Transcending Pluralism: A Threat to Democracy

Saturday 21 December 2019

by Suranjita Ray

A pluralist society is characterised by heterogeneity, diversity and multiplicity in caste, culture, customary practices/traditions, religious belief/faith, language, thought, opinion and understanding. Such diversities and multiplicities coexist and live in harmony contributing to consensus, equilibrium, oneness and togetherness in society and in the nation. However, it is undeniable that there are also occasions when these differences have/can become divisive that result in growing hostility, incoherence, conflicts and cleavages leading to increasing polarisation in society. Intensification of hostility that leads to hatred and violence consequently impends social harmony, justice, equality and eventually unity.

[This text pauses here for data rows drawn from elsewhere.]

-- ==== Sys2Proof/Machine/Float.lean ====
section
/-! DEFINITION. Number formats, exact values, rounding and the functions of 03_number_formats.md (R52 to R76). -/

namespace Sys2Proof.Machine

/-! ### Exact values -/

/-- A value: NaN, an infinity, or (-1)^neg × m × 2^e exactly. A value that no such triple states exactly (a quotient, a
root, a transcendental) is held with far more bits than any format has and an odd last bit that stands for the rest, so
that every rounding of R64 gives what the real number gives (DEDUCED, log entry 10). -/
inductive Num where
  | nan
  | inf (neg : Bool)
  | fin (neg : Bool) (m : Nat) (e : Int)
  deriving DecidableEq, Repr

namespace Num

/-- The zero of a sign. -/
def zero (neg : Bool) : Num := .fin neg 0 0
/-- A natural number. -/
def ofNat (n : Nat) : Num := .fin false n 0
/-- An integer. -/
def ofInt (i : Int) : Num := .fin (i < 0) i.natAbs 0
/-- Sign inverted. -/
def neg : Num → Num
  | .nan => .nan
  | .inf s => .inf (!s)
  | .fin s m e => .fin (!s) m e
/-- The value is zero. -/
def isZero : Num → Bool
  | .fin _ m _ => m == 0
  | _ => false
/-- The sign. -/
def sign : Num → Bool
  | .nan => false
  | .inf s => s
  | .fin s _ _ => s
/-- Value times 2^n. -/
def scale (n : Int) : Num → Num
  | .fin s m e => .fin s m (e + n)
  | x => x

/-- IEEE product, exact (R65: the sign of a zero is the product's). -/
def mul : Num → Num → Num
  | .nan, _ => .nan
  | _, .nan => .nan
  | .inf s, .inf t => .inf (s != t)
  | .inf s, .fin t m _ => if m = 0 then .nan else .inf (s != t)
  | .fin s m _, .inf t => if m = 0 then .nan else .inf (s != t)
  | .fin s m e, .fin t n f => .fin (s != t) (m * n) (e + f)

/-- Signed sum of two finite values at the smaller exponent. -/
def addFin (s : Bool) (m : Nat) (e : Int) (t : Bool) (n : Nat) (f : Int) : Int × Int :=
  let q := min e f
  let x : Int := (m * 2 ^ (e - q).toNat : Nat)
  let y : Int := (n * 2 ^ (f - q).toNat : Nat)
  ((if s then -x else x) + (if t then -y else y), q)

/-- IEEE sum, exact; `rdn` says that the rounding mode is RDN, which decides the sign of an exact zero (R65). -/
def add (rdn : Bool) : Num → Num → Num
  | .nan, _ => .nan
  | _, .nan => .nan
  | .inf s, .inf t => if s = t then .inf s else .nan
  | .inf s, .fin _ _ _ => .inf s
  | .fin _ _ _, .inf t => .inf t
  | .fin s m e, .fin t n f =>
    if m = 0 ∧ n = 0 then .fin (if s = t then s else rdn) 0 0
    else
      let (z, q) := addFin s m e t n f
      if z = 0 then .fin rdn 0 0 else .fin (z < 0) z.natAbs q

/-- Quotient of naturals with at least 120 significant bits and a sticky last bit. -/
def divNat (m n : Nat) (e : Int) (s : Bool) : Num :=
  let k := 120 + n.log2
  let q := (m * 2 ^ k) / n
  .fin s (2 * q + (if (m * 2 ^ k) % n = 0 then 0 else 1)) (e - k - 1)

/-- IEEE quotient (R125: non-zero by zero is an infinity). -/
def div : Num → Num → Num
  | .nan, _ => .nan
  | _, .nan => .nan
  | .inf _, .inf _ => .nan
  | .inf s, .fin t _ _ => .inf (s != t)
  | .fin s _ _, .inf t => .fin (s != t) 0 0
  | .fin s m e, .fin t n f =>
    if n = 0 then (if m = 0 then .nan else .inf (s != t))
    else divNat m n (e - f) (s != t)

/-- Order of two values that are not NaN. -/
def lt : Num → Num → Bool
  | .nan, _ => false
  | _, .nan => false
  | .inf s, .inf t => s && !t
  | .inf s, .fin _ _ _ => s
  | .fin _ _ _, .inf t => !t
  | .fin s m e, .fin t n f => (addFin s m e (!t) n f).1 < 0
/-- Equality of values that are not NaN. -/
def eqv : Num → Num → Bool
  | .nan, _ => false
  | _, .nan => false
  | .inf s, .inf t => s == t
  | .fin s m e, .fin t n f => (addFin s m e (!t) n f).1 == 0
  | _, _ => false

end Num

/-! ### Formats -/

/-- How a float format lays out its codes (R55 to R59). -/
inductive FKind where
  | ieee
  | small (signed ext : Bool)
  | t3
  | ue8
  deriving DecidableEq, Repr

/-- A float format: bits of a code, precision P, bias (R55, R57 to R59). -/
structure FFmt where
  bits : Nat
  prec : Nat
  bias : Nat
  kind : FKind
  deriving DecidableEq, Repr

/-- binary32. -/
def f32 : FFmt := { bits := 32, prec := 24, bias := 127, kind := .ieee }
/-- binary16. -/
def f16 : FFmt := { bits := 16, prec := 11, bias := 15, kind := .ieee }
/-- bfloat16. -/
def bf16 : FFmt := { bits := 16, prec := 8, bias := 127, kind := .ieee }
/-- A signed narrow code of K bits and precision P (R57). -/
def smallFmt (k p : Nat) (signed ext : Bool) : FFmt :=
  let w := if signed then k - p else 9 - p
  { bits := k, prec := p, bias := 2 ^ (w - 1), kind := .small signed ext }

/-- The float format of a code (R52, R53). -/
def floatFmt (c : BitVec 6) : Option FFmt :=
  match c.toNat with
  | 0x08 => some f32
  | 0x09 => some f16
  | 0x0A => some bf16
  | 0x0B => some { bits := 8, prec := 1, bias := 127, kind := .ue8 }
  | 0x0C => some (smallFmt 6 2 true false)
  | 0x0D => some (smallFmt 6 3 true false)
  | 0x0E => some (smallFmt 4 1 true false)
  | 0x0F => some (smallFmt 4 2 true false)
  | 0x10 => some { bits := 2, prec := 1, bias := 0, kind := .t3 }
  | n =>
    if 0x20 ≤ n ∧ n ≤ 0x3B then some (smallFmt 8 (n / 4 % 8 + 1) (n / 2 % 2 = 0) (n % 2 = 1)) else none

/-- An integer format: width and signedness (R52, R54). -/
def intFmt (c : BitVec 6) : Option (Nat × Bool) :=
  match c.toNat with
  | 0 => some (8, true) | 1 => some (16, true) | 2 => some (32, true) | 3 => some (64, true)
  | 4 => some (8, false) | 5 => some (16, false) | 6 => some (32, false) | 7 => some (64, false)
  | _ => none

By privileging the narrative of difference as the root cause of conflict, disharmony, and disunity, we see that the ruling class has led its campaign for universalism as a great unifying force.The hegemony of their ideology has campaigned for ascendency of cultural singularity which underscores prejudice and bigotry against a large section of society. Despite the political strategies to divide the people that led to a series of policies which had a polarising effect, the ruling class’ performance is legitimised by upholding its vision of a majoritarian cultural nationalism rooted in the Hindu tradition. While the crucial issues, that are central to the right to life of the ordinary people, are no longer espoused in the political debates, the slogan of a ‘Hindu Rashtra’ has been successful in capturing the imagination of the common citizens. What is worrying is that despite the disturbing economic slowdown, increasing unemployment rate, and growing communal disharmony, we do not see much disillusionment or political unease in contemporary times.

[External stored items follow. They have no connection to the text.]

/-- The bytes of a range of sg1. -/
def Block.span (b : Block) (a n : Nat) : List Byte :=
  scratchSpan n a (b.scratch.filter fun c => decide (a ≤ c.1 ∧ c.1 < a + n))

/-- A row of K elements at an sg1 offset; an element on a poisoned byte is NaN (R288). -/
def Block.matRowAt (b : Block) (c : BitVec 6) (a : Nat) : List Num :=
  let x := leNat (b.span a (matRow c))
  let w := scratchBits c
  (List.range (matK c)).map fun k =>
    if !b.scratchPoison.isEmpty && b.scratchPoison.contains ((a + k * w / 8) / 64) then .nan
    else codeVal c (x / 2 ^ (k * w) % 2 ^ codeBits c)

/-- The scale of row `i`, block `q`: 1 without scales; a poisoned one makes its run NaN (R288). -/
def Block.scaleOf (b : Block) (c : BitVec 6) (regs : List Nat) (i q : Nat) : Num :=
  match regs[i / matR c]? with
  | none => Num.ofNat 1
  | some r =>
    let x := b.sc.getD r { bytes := [], poison := [], tag := none }
    let n := i % matR c * matQ c + q
    if x.poison.contains n then .nan else codeVal 0x0B (x.bytes.getD n 0x7F).toNat

/-- An operand row: its elements and its scales by block. -/
structure MatRow where
  xs : List Num
  scales : List Num
  deriving DecidableEq, Repr

/-- The 64 rows of an operand in consecutive slots. -/
def Block.matRows (b : Block) (c : BitVec 6) (o : MatOperand) : List MatRow :=
  (List.range 64).map fun i =>
    { xs := b.matRowAt c (1024 * o.slot + i * matRow c),
      scales := (List.range (max 1 (matQ c))).map (b.scaleOf c o.regs i) }

/-- The 64 rows gathered by the list at sg1 offset `lo` (R289, R306); a poisoned row number gives NaN. (DEDUCED, log
entry 42) -/
def Block.gathered (b : Block) (c : BitVec 6) (o : MatOperand) (nr lo : Nat) : List MatRow :=
  (List.range 64).map fun m =>
    let a := lo + 2 * m
    let n := leNat (b.span a 2)
    let qs := List.range (max 1 (matQ c))
    if b.scratchPoison.contains (a / 64) then { xs := List.replicate (matK c) .nan, scales := qs.map fun _ => Num.ofNat 1 }
    else if n < nr then
      { xs := b.matRowAt c (1024 * o.slot + n * matRow c), scales := qs.map (b.scaleOf c o.regs n) }
    else { xs := List.replicate (matK c) (codeVal c 0), scales := qs.map fun _ => Num.ofNat 1 }

/-! ### The sums (R74, R307) -/

/-- An exact sum; the sum of nothing is +0. -/
def numSum : List Num → Num
  | [] => Num.zero false
  | x :: t => t.foldl (Num.add false) x

/-- Run `q` of a row and a column: products, each with its scales. -/
def matRun (run : Nat) (x y : MatRow) (q : Nat) : List Num :=
  let k := run * q
  let sc := (x.scales.getD (k / 32) (Num.ofNat 1)).mul (y.scales.getD (k / 32) (Num.ofNat 1))
  (((x.xs.drop k).take run).zip ((y.xs.drop k).take run)).map fun p => (p.1.mul p.2).mul sc

/-- One element: the runs added in order to `acc`. -/
def matElem (runs : List (List Num)) (acc : BitVec 32) : BitVec 32 :=
  runs.foldl (fun acc r => round32 .rne 0 ((val32 acc).add false (val32 (round32 .rne 0 (numSum r))))) acc

/-- A row and a column: the products of each run. -/
def matRuns (k run : Nat) (x y : MatRow) : List (List Num) := (List.range (k / run)).map (matRun run x y)

/-- acc + A × B over a whole tile. -/
def matMul (k run : Nat) (as bs : List MatRow) (acc : List (BitVec 32)) : List (BitVec 32) :=
  ((as.flatMap fun x => bs.map fun y => (x, y)).zip acc).map fun p => matElem (matRuns k run p.1.1 p.1.2) p.2

/-- acc + dA × B + A × dB, both products of a run in one sum (R307). -/
def matMulT (k run : Nat) (as das bs dbs : List MatRow) (acc : List (BitVec 32)) : List (BitVec 32) :=
  let rows := as.zip das
  let cols := bs.zip dbs
  ((rows.flatMap fun x => cols.map fun y => (x, y)).zip acc).map fun p =>
    let x := p.1.1
    let y := p.1.2
    matElem ((List.range (k / run)).map fun q => matRun run x.2 y.1 q ++ matRun run x.1 y.2 q) p.2
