-- ==== Sys2Proof/Machine/Dispatch.lean ====
section
/-! DEFINITION. The meaning of every instruction and event: one arm per constructor of Instr. -/

namespace Sys2Proof.Machine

Defending Universalism as a Force of Unity

Since the state is not a unified or monolithic entity, its characteristics, ideology and func-tioning can be understood in the context of time and space.The transition from conventional pluralism to neo-pluralism explicates the changing nature of the state and its complex and multi-dimensional relations with the society at the local, regional, national and international levels. The state has transformed from a weak and passive/neutral state to a far more active and strong state acting as a referee between the competing groups, and to that of a broker-state which is powerful enough and negotiates (brokers) between the vested interests of these powerful groups. It formulates policies that satisfy some of these groups while at the same time reflect the concerns, interests and ideology of the state officials.

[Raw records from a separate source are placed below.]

/-- With a valid cache record and room: KVAPP, with the injector off, starts the append of its token's rows to the
block its key names, and raises table full when a new block finds the free list empty; KVAPP.DROP of a key starts on
st, the key leaving the table; QPOST starts the query; QGET brings a record to six names, a scalar and a predicate;
BTLD fills the die's block translation cache. A record whose table is not bound, or that breaks a rule, raises bad
table. -/
def Obligations.ReedInstructions : Prop :=
  ∀ (g q : PReg) (c n1 : BitVec 5) (d a b : Reg) (s : State), s.issues → s.active g ≠ 0 → s.grp.tx = none →
    (∀ r t, cacheRecord s a r t →
      let k := Cache.of r
      let x := s.readS b
      let h := (s.readS (b + 1)).toNat
      let key := blockKey (x.extractLsb' 32 32) (x.toNat % 2 ^ 32 / 16)
      (d.toNat + 2 * k.nk ≤ 32 → 64 ≤ h ∨ k.nh < h → Raises (.kvapp g d a b) s (excTable k.table (s.active g))) ∧
      (d.toNat + 2 * k.nk ≤ 32 → h < 64 → h ≤ k.nh → s.kvWaits t = false → s.kvMissing k t key = none →
        (s.indexLeased s.grp.id.l t = true → t.find key = none → s.word? t.hdie k.free = some 0 →
          Raises (.kvapp g d a b) s (excKvFull key (s.active g))) ∧
        (∀ slot ps, s.indexLeased s.grp.id.l t = true → t.find key = some slot → s.kvRow t slot 4 key (s.active g) = .ok ps →
          s.kvBlock k t key (s.active g) = .ok (leNat (s.readLocs ps), s)) ∧
        ∀ blk v accs, s.kvBlock k t key (s.active g) = .ok (blk, v) →
          s.tokenAccs (s.tokenBytes k blk h (x.toNat % 2 ^ 32 % 16) d b) = .ok accs →
          s.inj[s.grp.place.part.cu.die.toFin].en = false →
          Completes (.kvapp g d a b) s fun u => KeepsRegs s u ∧ Started v (some .st) (.kvapp accs) u) ∧
      (d.toNat + 2 * k.nk ≤ 32 → h < 64 → h ≤ k.nh → s.kvWaits t = true → Waits (.kvapp g d a b) s) ∧
      (s.kvWaits t = true → Waits (.kvappDrop g a b) s) ∧
      (s.kvWaits t = false → s.indexLeased s.grp.id.l t = true → s.kvMissing k t x = none →
        (t.find x = none → Completes (.kvappDrop g a b) s fun u => KeepsRegs s u ∧ Started s (some .st) .results u) ∧
        ∀ slot ps w, t.find x = some slot → s.kvRow t slot t.rowBytes x (s.active g) = .ok ps → s.dropKey k t slot x ps = some w →
          Completes (.kvappDrop g a b) s fun u => KeepsRegs s u ∧ Started w (some .st) .results u ∧
            ∃ v, s.tableOf s.grp.job k.table s.grp.id.l = some t ∧ u.tableOf s.grp.job k.table s.grp.id.l = some v ∧
              v.find x = none ∧ ∀ y, y ≠ x → v.find y = t.find y) ∧
      (let y := (s.readS (b + 1)).toNat
       let head := y / 2 ^ 32 % 64
       let dest := y / 2 ^ 40 % 2 ^ 23
       let names := if k.dh = 128 then [d, d + 1] else [d]
       let sigma := BitVec.ofNat 32 y
       let z : Query := {
         crec := r, seq := x.extractLsb' 32 32, n := x.toNat % 2 ^ 32, h := head, sigma := sigma, q := names.map s.readV,
         dest := dest, l := s.grp.id.l, blk := s.grp.id.blk, die := s.grp.place.part.cu.die }
       (k.dh = 128 → d.toNat ≤ 30) → y / 2 ^ 38 % 4 = 0 → y < 2 ^ 63 → head ≤ k.nh →
        (dest % 16 ≠ 0 ∨ s.grp.limit 1 < dest + 8 * k.rs →
          Raises (.qpost g c d a b) s { code := 7, addr := BitVec.ofNat 64 dest, mask := 0, info := 0 }) ∧
        (dest % 16 = 0 → dest + 8 * k.rs ≤ s.grp.limit 1 →
          (c ≠ 31 → s.namedBar s.grp.id.blk c.toNat = none → Raises (.qpost g c d a b) s (excBarrier c.toNat)) ∧
          ((c = 31 ∨ s.namedBar s.grp.id.blk c.toNat ≠ none) → roomFor s .cp .reed none →
            Completes (.qpost g c d a b) s fun u => KeepsRegs s u ∧ Started s (some .cp) (.query z) u))) ∧
      ∀ v, s.loadBlocks k (x.extractLsb' 32 32) (x.setWidth 32) (n1.toNat + 1) = .ok v →
        Completes (.btld g n1 a b) s fun u => u = v ∧ u = { s with btc := u.btc } ∧ ∀ e ∈ u.btc, e ∈ s.btc ∨
          (e.die = s.grp.place.part.cu.die ∧ e.job = s.grp.job ∧ e.table = k.table ∧
            ∃ j, j ≤ n1.toNat ∧ e.key = x.extractLsb' 32 32 ++ (x.setWidth 32 + BitVec.ofNat 32 j))) ∧
    let o := (s.readS a).toNat
    let locs (n : Nat) : List Loc := (List.range n).map fun j => Loc.scr s.grp.id.l s.grp.id.blk (o + j)
    let status := leNat (((s.readNow (locs 16)).drop 8).take 4)
    let dh := if status / 256 % 2 = 1 then 128 else 64
    let bs := s.readNow (locs (16 + 4 * dh))
    let w (j : Nat) : BitVec 32 := BitVec.ofNat 32 (leNat ((bs.drop (4 * j)).take 4))
    let names := (List.range 6).map fun k => d + BitVec.ofNat 5 k
    (o % 16 ≠ 0 ∨ s.grp.limit 1 < o + 16 →
      Raises (.qget g q d a b) s { code := 7, addr := BitVec.ofNat 64 o, mask := 0, info := 0 }) ∧
    (o % 16 = 0 → o + 16 + 4 * dh ≤ s.grp.limit 1 → s.busyLocs (locs (16 + 4 * dh)) = false →
      (∀ p ∈ locs (16 + 4 * dh), s.poisoned p = false) → s.grp.ld < 31 → s.grp.room names = .ok →
      Completes (.qget g q d a b) s fun u =>
        AwaitsK s (BitVec.allOnes 32) names q.toNat { u with grp := { u.grp with s := s.grp.s } } ∧ u.mem = s.mem ∧
        u.grp.isPending .scalar b.toNat = true ∧ (∀ r : Reg, r ≠ b → u.grp.s[r.toFin] = s.grp.s[r.toFin]) ∧
        ∃ p ∈ u.ops, p.id = s.nextId ∧ p.kind = .results ∧ p.results.map RegWrite.name =
            names.map BitVec.toNat ++ [b.toNat] ++ (if q = 0 then [] else [q.toNat]) ∧
          ∀ x ∈ (p.results.take 2).zipIdx, x.1.comps = [Lanes.splat (w x.2)])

The conceptual and empirical shifts in the state since their more orthodox or classical formulations has also seen transitions of liberal democratic politics pregnant with serious implication for the citizens across societies. The state has always remained a powerful institution making its people realise its relevance. Despite the fact that institutions are more important than the individuals, it is always the individuals leading the institutions that have played a significant role in either building the institutions and legitimising its significance or distorting it.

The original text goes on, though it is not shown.